Campaigners are today making a final plea to the Hedon farmer due to host BASF's GM potato trial to put the interests of the local community first and pull out of the trial. The call comes as the Government is expected to announce its consent for the GM trial any day, following the deadline for public comments on Friday (20 April).

The Government is expected to approve BASF's plans to trial blight resistant GM potatoes in Hedon. Planting could start within the next two weeks. However, it is understood that the farmer has still not signed the contract to allow the trial to go ahead and is concerned about the impact the trial could have on neighbouring borage farmers.

Hedon Against GM Campaigner Lee-Ann Williams said:

"We have been overwhelmed by the opposition to these trials. Neighbouring farmers, Graham Stuart MP, two local councils and the public don't want GM potatoes planted here. BASF have not considered the impacts on our community but we fear that the Government has already made up its mind and will give the GM potatoes the green light. Our main hope now is that the farmer due to host the trial pulls out. We urge him to change his mind and refuse to help BASF trial this product that no-one wants."

Some protesters at the rally on Saturday planted potatoes in a field near the proposed trial site. Hedon Against GM and Friends of the Earth were not involved in this action and were not aware that it was planned.

There is significant opposition to the trial:

*Both East Riding and Hedon Town Councils have voted to object to the trial taking place [1] *Neighbouring borage farmers fear losing tens of thousands of pounds if beekeepers do not bring their hives into their fields to pollinate the crop because of concerns around GM contamination of honey from the trial.

*Local MP Graham Stuart is backing the farmers and does not believe the trial should go ahead this year.

*Over 800 people have signed a petition objecting to the trial of which 600 are local people.

*Around 150 people joined a rally and GM-free picnic on Saturday to celebrate GM-free food *The British Potato Council and McCain do not want the trials to go ahead because of concerns over public perception of their products

Notes:

[1] East Riding Council voted to oppose the trial on 4 April. Hedon Town Council responded to the public consultation as follows:

PROPOSAL TO TRIAL GM POTATOES IN A FIELD ON THE BOUNDARY OF HEDON EAST YORKSHIRE - CONSULTATION RESPONSE

This Council, having received information from, and discussed with experts from both sides of the argument, is strongly opposed to agreement being given to a trial of genetically modified potatoes being held in a field in Preston, bordering Hedon, East Yorkshire.

The reasons are that:

1. We cannot accept that there is any need for the development of a genetically modified potato intended to produce a blight free strain. As has rightly been pointed out here are several varieties of blight resistant potatoes existing at present. The growth of a large number of different potatoes throughout the country all minimises the risk of blight to a substantial degree.

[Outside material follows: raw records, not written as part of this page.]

-- ==== Sys2Proof/Machine/Links.lean ====
section
/-!
DEFINITION. Host links and functions (R110-R133, R171, R421-R427): link resets, FLR, VF Enable, Bus Master Enable, the squash and
its end, epilogue records, peer-to-peer commits, MSI-X unmask, ATS invalidation, IDE failures and ASPM.
-/

namespace Sys2Proof.Machine

/-! ## Epilogue records (R171, R427) -/

/-- Descriptors of a ring that are accepted and not yet taken up, counted as items: an open frame is one (R171). -/
def Ring.openItems (g : Ring) : Nat :=
  let l := g.frame ++ g.accepted
  (l.filter (fun x => g.endsItem x.bytes)).length + ((l.getLast?.map (fun x => (!g.endsItem x.bytes).toNat)).getD 0)

/-- Does ring `r` hold accepted work? -/
def Dev.ringWorks (d : Dev) (r : Nat) (g : Ring) : Bool :=
  g.openItems != 0 || !g.waiting.isEmpty ||
  d.items.vals.any (fun it => it.isAccepted && ((it.fromRing && it.nvme.isNone && it.source == r) || d.itemRing it == some r))

/-- A record is opened, or the reset that comes is merged into the one that runs, or, for `merge`, into one that has ended with the
link's reset still under way: the later cause stands (R128, R171). -/
def Dev.openEpilogue (fn cause : Nat) (merge : Bool) (d : Dev) : Dev :=
  if (d.fn fn).reset = .none ∧ merge = false then
    { d with epilogues := d.epilogues.set fn {
        cause := cause
        oldGen := (d.fn fn).gen
        rings := (d.rings.filter (fun r g => g.fn == fn && d.ringWorks r g)).size } }
  else { d with epilogues := d.epilogues.modify fn (fun e => { e with merged := true, cause := cause, ready := false, sent := false }) }

/-! ## Reads that a function loses -/

/-- A taken request whose context cannot be read is answered with status 3 (notes/assumptions/33.md). -/
def Dev.failJob (j : Nat) (d : Dev) : Dev :=
  match d.jobs.get? j with
  | some x => { d with jobs := d.jobs.erase j }.answerRequest x.fn x.kind x.tag 3 []
  | none => d

/-- What the loss of a read means to the one it was issued for: it is issued again when the function may issue, but a compare pass
ends with a host error and a set-up request fails. -/
def Dev.loseRead (w : ReadFor) (d : Dev) : Dev :=
  match w with
  | .descriptors r _ _ => d.stallRing r
  | .payload i _ =>
    let d := d.onItem i (fun it => { it with stalled := true })
    (match d.item? i with
    | some it => if it.nvme.isSome then d else d.stallRing it.source
    | none => d)
  | .submission fn q _ => d.onNvme fn (fun x => { x with sqs := x.sqs.modify q (fun s => { s with
      landed := {}
      fetchPos := s.nextSeq % max 1 s.size }) })
  | .shadow _ => if d.on R.MTB_STATUS_compare_active then d.comparePassEnd true else d
  | .context j _ => d.failJob j
  | _ => d

/-- The requests of a function that are outstanding or held back, and not yet discarded. -/
def Dev.readsOf (d : Dev) (fn : Nat) : List Read :=
  let l := d.link (d.linkOf fn)
  (l.reads.vals ++ l.queue ++ l.parked).filter (fun r => r.fn == fn && !r.dead)

/-- Data of the function's outstanding reads is to be discarded, and each loser is told. -/
def Dev.loseReads (fn : Nat) (d : Dev) : Dev :=
  Dev.each ((d.readsOf fn).map Read.why) Dev.loseRead (d.killReads fn false)

/-! ## Bus Master Enable (R127) -/

/-- Has ring `r` an accepted item that needs a host request: a transmit or work item whose payload is not yet read, or a received frame
to be written? -/
def Dev.ringNeedsHost (d : Dev) (r : Nat) (g : Ring) : Bool :=
  !g.accepted.isEmpty || !g.frame.isEmpty || !g.waiting.isEmpty ||
  d.items.vals.any (fun it => it.isAccepted &&
    (if it.kind = 1 then d.itemRing it == some r else it.nvme.isNone && it.source == r && !(it.readIssued && it.want == 0)))

/-- The function may issue no longer (R127): rings with a read outstanding or an accepted item that needs the host are stalled. -/
def Dev.haltFn (fn : Nat) (d : Dev) : Dev :=
  let d := d.loseReads fn
  let hungry := (d.ringsOf fn).filter (fun r => match d.ring? r with
    | some g => g.kind != 3 && d.ringNeedsHost r g
    | none => false)
  (Dev.each hungry Dev.stallRing d).dmaHaltAll fn

/-- What waits for the function's requests goes on. -/
def Dev.resumeFn (fn : Nat) (d : Dev) : Dev :=
  let d := d.sendPosted fn
  let d := Dev.each (d.ringsOf fn) (fun r d => match d.ring? r with
    | some g => if g.state = .stalled then d.resumeRing r else (d.fetch r).flushOwed r
    | none => d) d
  let d := Dev.each ((d.items.filter (fun _ it => it.fn == fn && it.stalled)).keys) Dev.issuePayload d
  let qps := (d.qps.filter (fun q _ => d.ctxOwner q == fn)).keys
  let d := Dev.each qps (fun q d => match (d.qp q).reqs.find? (fun z => z.resend.isSome && z.want != 0) with
    | some z => d.resendFrom q (z.resend.getD z.first)
    | none => d) d
  let d := if d.nvmes.has fn then Dev.each (d.nvme fn).sqs.keys (d := d.flushNvme fn) (Dev.fetchSq fn) else d
  let d := Dev.each (d.fn fn).vecs.keys (fun v d => d.releaseVector fn v) d
  d.dmaRunAll fn

/-- Bus Master Enable goes to 0. -/
def Dev.bmeClear (fn : Nat) (d : Dev) : Dev :=
  if !d.hasFn fn || !(d.fn fn).busMaster || (d.fn fn).reset == .flr || (d.fn fn).reset == .link then d
  else (d.onFn fn (fun f => { f with busMaster := false })).haltFn fn

/-- Bus Master Enable goes to 1: the epilogue record first, then all that waits. -/
def Dev.bmeSet (fn : Nat) (d : Dev) : Dev :=
  if !d.hasFn fn || (d.fn fn).busMaster || (d.fn fn).reset == .flr || (d.fn fn).reset == .link then d
  else (((d.onFn fn (fun f => { f with busMaster := true })).sendEpilogue fn).resumeFn fn).sendNext fn

/-! ## The start of a reset (R125 steps 1-4, R126 steps 1-3, R425 step 3) -/

/-- Accepted descriptors of a ring whose owner is reset are abandoned; what it read ahead is forgotten. -/
def Dev.emptyRing (r : Nat) (d : Dev) : Dev :=
  match d.ring? r with
  | none => d
  | some g =>
    (d.countAbandoned g.fn g.openItems).onRing r (fun g => { g with
      accepted := []
      saved := 0
      frame := []
      buffers := []
      landed := {}
      fetchPos := g.nextSeq % g.size })

/-- Commands accepted by a controller and not yet taken up are abandoned. -/
def Dev.emptyNvme (fn : Nat) (d : Dev) : Dev :=
  if d.nvmes.has fn then
    (d.countAbandoned fn (d.nvmeHeld fn)).onNvme fn (fun x => { x with
      sqs := x.sqs.mapVals (fun _ s => { s with accepted := [], saved := 0, landed := {} })
      owed := [] })
  else d

/-- Ports whose exception ring is released take no frame that needs it (R185). -/
def Dev.dropException (r : Nat) (d : Dev) : Dev :=
  Dev.each (List.range 256) (fun m d =>
    if d.on R.PPL_PORT_EXC_exception_valid 0 (16 * m) && d.rd R.PPL_PORT_EXC_exception_ring 0 (16 * m) == r then
      d.wr R.PPL_PORT_EXC_exception_valid 0 0 (16 * m)
    else d) d

/-- Squash the items of a function that stand where a reset reaches them (R426). -/
def Dev.squashStale (fn : Nat) (d : Dev) : Dev :=
  Dev.each ((d.items.filter (fun _ it => it.fn == fn && it.squashable && d.stale it)).keys) Dev.squash d

/-- Switched items of other functions that wait at the function's rings go back to complete with status 0x03 (R125, R191). -/
def Dev.turnSwitched (fn : Nat) (d : Dev) : Dev :=
  let gone := d.items.filter (fun _ it => it.stage == .waiting && it.fn != fn &&
    ((d.itemRing it).bind d.ring?).map Ring.fn == some fn)
  Dev.each gone.entries (fun e d => (d.leaveWaiting e.1 e.2).onItem e.1 (fun it => { it with stage := .retiring, held := 0, heldAt := none })) d

/-- Requests that firmware has taken from a function are forgotten, but the reset it asks for itself stays (R425). -/
def Dev.dropJobs (fn : Nat) (kind : FnReset) (d : Dev) : Dev :=
  { d with jobs := d.jobs.filter (fun _ j => j.fn != fn ||
      (kind == .function && (match j.awaits with
        | .functionReset _ => true
        | _ => false))) }

/-- What happens to a function when its reset of a kind begins: the generation advances and the squash starts. A reset that
supersedes another lets that go on under its own rules. -/
def Dev.beginReset (fn : Nat) (kind : FnReset) (d : Dev) : Dev :=
  let link := d.linkOf fn
  let lost := (d.readsOf fn).map Read.why
  let hungry := (d.items.filter (fun _ it => it.fn == fn && it.readIssued && it.want != 0)).keys
  let d := d.onFn fn (fun f => { f with
    gen := (f.gen + 1) % 65536
    reset := kind
    outbox := []
    vecs := if kind = .function then f.vecs else f.vecs.mapVals (fun _ v => { v with pending := false }) })
  let d := { d with drains := d.drains.erase fn }.dropJobs fn kind
  let d := (d.onLink link (fun l => { l with posted := l.posted.filter (fun p => p.fn != fn) })).dropTranslations fn
  let d := if kind = .link then
      d.onLink link (fun l => { l with
        reads := l.reads.filter (fun _ r => r.fn != fn)
        queue := l.queue.filter (fun r => r.fn != fn)
        parked := l.parked.filter (fun r => r.fn != fn) })
    else d.killReads fn (kind == .flr)
  let d := Dev.each (lost.filter (fun w => match w with
    | .shadow _ => true
    | _ => false)) Dev.loseRead d
  let d := ((d.resetChannels fn).dmaOwnerReset fn).stpFnReset fn
  let rings := d.ringsOf fn
  let d := Dev.each rings Dev.dropException d
  let d := (Dev.each rings Dev.emptyRing d).emptyNvme fn
  let d := (d.turnSwitched fn).squashStale fn
  let stalled := (d.items.filter (fun _ it => it.fn == fn && it.stalled)).keys
  Dev.each (hungry ++ stalled) Dev.skipPayload d

/-- A reset of a function starts, or takes over the one that runs; `merge`: its link's reset is taken over. -/
def Dev.resetFn (fn cause : Nat) (kind : FnReset) (d : Dev) (merge : Bool := false) : Dev :=
  if d.hasFn fn then (d.openEpilogue fn cause merge).beginReset fn kind else d

/-- The VFs of a PF that exist. -/
def Dev.vfsPresent (d : Dev) (pf : Nat) : List Nat := (d.vfsOf pf).filter d.hasFn

/-- An FLR (R126, R128): one that runs already is left alone; that of a PF clears its VF Enable and resets its VFs. -/
def Dev.flr (fn : Nat) (d : Dev) : Dev :=
  if !d.hasFn fn || (d.fn fn).reset == .flr || (d.fn fn).reset == .link then d
  else
    let d := d.resetFn fn 1 .flr
    if fn < 16 then
      Dev.each (d.vfsPresent fn) (fun v d => d.resetFn v 2 .flr) (d.onFn fn (fun f => { f with vfEnable := false, numVfs := 0 }))
    else d

/-! ## Ring Groups and VFs (R421-R423, R428) -/

/-- The registers of one unit instance go back to their start values. -/
def Dev.clearUnit (unit inst : Nat) (d : Dev) : Dev :=
  { d with regs := d.regs.filter (fun k _ => k / (33554432 * 32) != unit * 65536 + inst) }

/-- The lowest doorbell page that no group of the function has (R423). -/
def Dev.freePage (d : Dev) (fn : Nat) : Nat :=
  let used := (d.groups.filter (fun _ g => g.fn == fn)).vals.map Group.page
  ((List.range (used.length + 1)).find? (fun p => !used.contains p)).getD 0

/-- Firmware creates a Ring Group for a function: its index, and the device with it. -/
def Dev.newGroup (fn : Nat) (d : Dev) : Nat × Dev :=
  let page := d.freePage fn
  let (g, d) := d.pickIndex d.groups (2 ^ 18)
  (g, ({ d with groups := d.groups.set g { fn := fn, page := page } }.dropNodes [nodeKey 2 g]).vfCardChanged fn)

/-- An S4400 VF as it stands from VF Enable: registers at their start values, one Ring Group (R428, R429). -/
def Dev.startS44 (fn : Nat) (d : Dev) : Dev := if d.isS44 fn then ((d.clearUnit 0x4400 fn).newGroup fn).2 else d

/-- The source-check entries of a function leave table 2 (R422). -/
def Dev.dropSources (fn : Nat) (d : Dev) : Dev :=
  let gone := ((d.cuckoo 2).slots.filter (fun _ e => e.valid && e.key.take 4 == leBytes fn 4)).keys
  Dev.each gone (fun i d => d.setCuckoo 2 ((d.cuckoo 2).erase i)) d

/-- VF Enable of PF `pf` is set: its first `n` VFs appear in the host Tenant with default properties (R421, R422). -/
def Dev.vfEnableSet (pf n : Nat) (d : Dev) : Dev :=
  if (d.pf? pf).isNone || !d.hasFn pf || (d.fn pf).vfEnable || (d.fn pf).reset == .flr || (d.fn pf).reset == .link then d
  else
    let vfs := ((d.vfsOf pf).take n).filter (fun v => !d.hasFn v)
    let d := d.onFn pf (fun f => { f with vfEnable := true, numVfs := min n (d.vfsOf pf).length })
    Dev.each vfs (fun v d => ((d.onFn v (fun f => { present := true, gen := f.gen, tenant := pf, cardGen := f.cardGen })).startS44 v).vfCardReadable v) d

/-- VF Enable is cleared: each VF is reset as by FLR, and removed when that ends (R421). -/
def Dev.vfEnableClear (pf : Nat) (d : Dev) : Dev :=
  if !(d.fn pf).vfEnable || (d.fn pf).reset == .flr || (d.fn pf).reset == .link then d
  else
    let d := d.onFn pf (fun f => { f with vfEnable := false, numVfs := 0 })
    Dev.each (d.vfsPresent pf) (fun v d => if (d.fn v).reset = .flr then d else d.resetFn v 1 .flr) d

/-! ## The end of a reset (R125 step 5, R126 step 4, R424, R426) -/

/-- Does the function's host take completions at the end of a function reset (R425)? -/
def Dev.hostTakes (d : Dev) (fn : Nat) : Bool :=
  (d.fn fn).busMaster && !(d.fn fn).d3 && d.linkUp (d.linkOf fn)

/-- Nothing of the old generation is left in the device (R426); a PF waits for its VFs. -/
def Dev.resetQuiet (d : Dev) (fn : Nat) : Bool :=
  d.items.vals.all (fun it => it.fn != fn || !it.isAccepted) &&
  (d.link (d.linkOf fn)).reads.vals.all (fun r => r.fn != fn || r.quarantined) &&
  (d.dmaChannelsOf fn).isEmpty &&
  (fn ≥ 16 || (d.vfsPresent fn).all (fun v => (d.fn v).reset == .none)) &&
  ((d.fn fn).reset != .function || !d.hostTakes fn || (d.ringsOf fn).all (fun r => ((d.ring? r).map (fun g => g.owed.all Owed.ready)).getD true))

/-- Owed completions of a function reset: written where the host takes them, counted in any case (R425). The function issues here as
in a drain. -/
def Dev.settleOwed (fn : Nat) (d : Dev) : Dev :=
  if (d.fn fn).reset ≠ .function then d
  else
    let n := ((d.ringsOf fn).map (fun r => ((d.ring? r).map (fun g => g.owed.length)).getD 0)).sum
    let d := d.countEpilogue fn (fun e => { e with owedWritten := e.owedWritten + n })
    let d := d.onFn fn (fun f => { f with reset := .draining })
    let d := Dev.each (d.ringsOf fn) Dev.flushOwed d
    d.onFn fn (fun f => { f with reset := .function })

/-- Release what a reset of a function releases (R424): rings, groups, contexts, and their scheduler nodes. -/
def Dev.releaseFn (fn : Nat) (d : Dev) : Dev :=
  let rings := d.ringsOf fn
  let groups := d.groupsOf fn
  let ctxs := (d.ctxs.filter (fun c _ => d.ctxOwner c == fn)).keys
  let sqs := ((d.nvmes.get? fn).map (fun x => x.sqs.keys.map (sqLeaf fn))).getD []
  let gone := (rings ++ sqs).map (nodeKey 1) ++ groups.map (nodeKey 2)
  let drop {α : Type} (m : NMap α) (l : List Nat) : NMap α := m.filter (fun k _ => !l.contains k)
  let d := { d with
    rings := drop d.rings rings
    groups := drop d.groups groups
    ctxCache := d.ctxCache.filter (fun r => !rings.contains r)
    ctxs := drop d.ctxs ctxs
    ctxKeys := drop d.ctxKeys ctxs
    qps := drop d.qps ctxs
    conns := drop d.conns ctxs
    ctxFailed := d.ctxFailed.filter (fun c => !ctxs.contains c)
    nvmes := d.nvmes.erase fn
    sched := { d.sched with balances := drop d.sched.balances (rings ++ sqs) } }.dropNodes gone
  if groups.isEmpty then d.countControllers else d.countControllers.vfCardChanged fn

2. The safeguards needed to protect a GM crop are inadequate.

3. This field is bordered to the north and west by a public highway; it is bordered to the south by a footpath(the old railway line from Hull to Withernsea) which is extensively used for recreational purposes; it has a designated footpath running through the middle of it. This must increase the risk of cross contamination, public exposure to an unknown pollen and vandalism of the crop.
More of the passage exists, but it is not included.